Stored data:
-- ==== Sys2Proof/Syntax.lean ====
section
/-! DEFINITION. The commands of the concentrator: one constructor of `Instr` per row of the table of operations and
events, with the operands that the row's rules name. A command stands for the instant at which its event happens: who
sends it, and when, is outside the model (log entry 2). -/

namespace Sys2Proof

/-- A die number (R41); a die at or beyond the die count does not exist. -/
abbrev Die := Fin 8
/-- A unit of one die by its number: an Ethernet, serial port or cluster, an engine, a bank or lace engine. -/
abbrev Unit8 := Fin 8
abbrev Engine := Fin 64
abbrev Unit16 := Fin 16

/-- A decoded IRIG frame (R574, R575): its validity, the decoded time in seconds since the PTP epoch, the
C37.118.1 local offset in seconds, and whether a leap second is pending with this frame. -/
structure IrigFrame where
  valid : Bool
  seconds : Int
  localOffset : Int
  leap : Int
deriving DecidableEq, Repr, Inhabited

/-- A record submission (R680): class, FMT (0 PART, 1 PACK, 2 HOST, 3 CAPTURE), SOURCE, TENANT and record bytes 16
onward. -/
structure Submission where
  cls : Fin 8
  fmt : Fin 4
  source : Nat
  tid : Nat
  body : List Byte
deriving DecidableEq, Repr

/-- Causes of a MARK record (R681) other than PERIODIC, STEP and BOOT. -/
inductive TimeMark where
  | servo | relockStart | relockDone | skew
deriving DecidableEq, Repr

/-- Causes of a last gasp (R700). -/
inductive GaspCause where
  | pfail | safe | pkgReset
deriving DecidableEq, Repr

/-- Lost records of one class that R705 accounts for after a last gasp: die, class, count, first and last SEQ. -/
structure MissingLoss where
  die : Nat
  cls : Nat
  count : Nat
  first : Nat
  last : Nat
deriving DecidableEq, Repr, Inhabited

/-- A fault that a March C- run found (R176, R177): line index (for a spare, 0 working, 1 repair), word, element,
background and whether the line is a spare. -/
structure MarchFault where
  line : Nat
  word : Nat
  element : Nat
  solidZero : Bool
  spare : Bool
deriving DecidableEq, Repr, Inhabited

/-- A substitution element (R637, R639): DPI, operand, source time and its validity, and the quality operand's bits
OVERFLOW, QUESTIONABLE, TEST, BLOCKED and SRC_UNSYNC. -/
structure ScatterElem where
  dpi : Nat
  operand : Nat
  srcTime : Nat
  srcValid : Bool
  overflow : Bool
  questionable : Bool
  test : Bool
  blocked : Bool
  srcUnsync : Bool
deriving DecidableEq, Repr, Inhabited

/-- A redundancy trailer or tag as the port recognised it (IEC 62439-3): sequence number, LanId, LSDUsize, and the LSDU of
the received frame counted under R416. -/
structure RedTag where
  seq : Nat
  lan : Nat
  size : Nat
  lsdu : Nat
deriving DecidableEq, Repr, Inhabited

/-- What a link reports as it comes up: the rate code, MDI crossover, the master role, and the partner's abilities as
ETH_AN_STATUS shows them. -/
structure LinkResult where
  speed : Nat
  mdix : Bool
  master : Bool
  abil : Nat
  pause : Bool
  asmDir : Bool
  lpAn : Bool
deriving DecidableEq, Repr, Inhabited

/-- A PDU that the transport pack delivers (R382): the framing rule, the class code, the ingress port, the arrival stamp and
end instant of the completing segment, the tenant charged, and the PDU's bytes. -/
structure Pdu where
  rule : Fin 5
  cls : Nat
  port : Nat
  stamp : Nat
  endInstant : Nat
  tid : Nat
  bytes : List Byte
deriving DecidableEq, Repr

/-- What a serial port received (R451): the frame as its mode reads it off the line, and what the line showed of it. -/
inductive SerRx where
  /-- A CAN frame: identifier, IDE, RTR, FDF, DLC, BRS, ESI, data; LEC of an error that ISO 11898-1 defines (0 none), and
  whether that error counts 8. -/
  | can (ident : BitVec 29) (ide rtr fdf : Bool) (dlc : BitVec 4) (brs esi : Bool) (data : List Byte) (lec : Fin 7)
      (heavy : Bool)
  /-- UART characters, whether one had a framing or parity error or overran, and whether a gap of IC_BITS was seen. -/
  | uart (chars : List (BitVec 9)) (bad gap : Bool)
  /-- FT1.2 characters, and whether one was bad or an idle longer than one character time stood between them. -/
  | ft12 (chars : List Byte) (bad : Bool)
  /-- Bytes between HDLC flags without the FCS, whether the FCS is good, an abort was seen, and a whole number of bytes. -/
  | hdlc (bytes : List Byte) (fcsOk aborted whole : Bool)
  /-- An MVB frame: slave or master, its data without check sequences, and whether delimiter, coding and checks are good. -/
  | mvb (slave : Bool) (data : List Byte) (ok : Bool)
deriving DecidableEq, Repr

/-- How a serial transmission ends: sent, arbitration lost, or an error with its LEC; `quiet` is an acknowledgement error of an
error-passive node, which leaves TEC as it is. -/
inductive SerTxOutcome where
  | sent
  | lost
  | error (lec : Fin 7) (quiet : Bool)
deriving DecidableEq, Repr

/-- A received time-triggered frame (R495, ISO 17458-2): what the line and the CRCs show of it, its header bits and bytes, and
the RXD edge that begins it in ps of the time base. -/
structure TtRx where
  codeOk : Bool
  hcrcOk : Bool
  fcrcOk : Bool
  null : Bool
  sync : Bool
  startup : Bool
  frameId : Nat
  cycle : Nat
  words : Nat
  header : List Byte
  payload : List Byte
  edgePs : Nat
deriving DecidableEq, Repr

/-- Events that move the group between its states (Group transitions); a double cycle is judged by what the group counted. -/
inductive TtEvent where
  | configured
  | startupSeen
  | otherNode
  | alone
  | collision
  | doubleCycle
  | autoRestart
deriving DecidableEq, Repr


/-- A request on BAR0 or BAR2 of a HOST port: the offset within the BAR, the bytes it covers (4 or 8 where aligned), the data of
a write, and a PASID prefix. -/
structure HostReq where
  page : Bool
  off : Nat
  len : Nat
  write : Option Nat
  pasid : Option Nat
deriving DecidableEq, Repr

/-- What waits for a store bucket (R735): the command of a page, or a DMA channel. -/
inductive BucketWaiter where
  | page (t : Nat)
  | dma (ch : Fin 32)
deriving DecidableEq, Repr

/-- What a request that a sentinel breaks was for (R776): a load of an engine with its address, the oldest entry of its store buffer, a
HOST request by BAR, offset and length in double words, a frame of the switch core, a record of the recorder by class. -/
inductive SentObj where
  | none
  | load (addr : Word16)
  | store
  | host (bar off len : Nat)
  | frame (f : Nat)
  | record (cls : Fin 8)
deriving DecidableEq, Repr

/-- A scope whose rung 2 reset failed (R800): a unit by UID, or a region. -/
inductive ResetScope where
  | unit (u : BitVec 16)
  | region (q : Fin 4)
deriving DecidableEq, Repr

/-- What the surroundings give an operation that a register write starts: the faults that a March C- run finds on spares first, the
connections that a transport cluster loses, and where a clear of the archive is cut short. -/
structure WriteEnv where
  spares : List (Nat × MarchFault)
  conns : List (Nat × Nat × Nat)
  cut : Option Nat
deriving DecidableEq, Repr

**ASSIGNED TASK**
Copy down every line of the entries containing the word "slave".

**REPLY TO THE EXERCISE**
  /-- An MVB frame: slave or master, its data without check sequences, and whether delimiter, coding and checks are good. -/
  | mvb (slave : Bool) (data : List Byte) (ok : Bool)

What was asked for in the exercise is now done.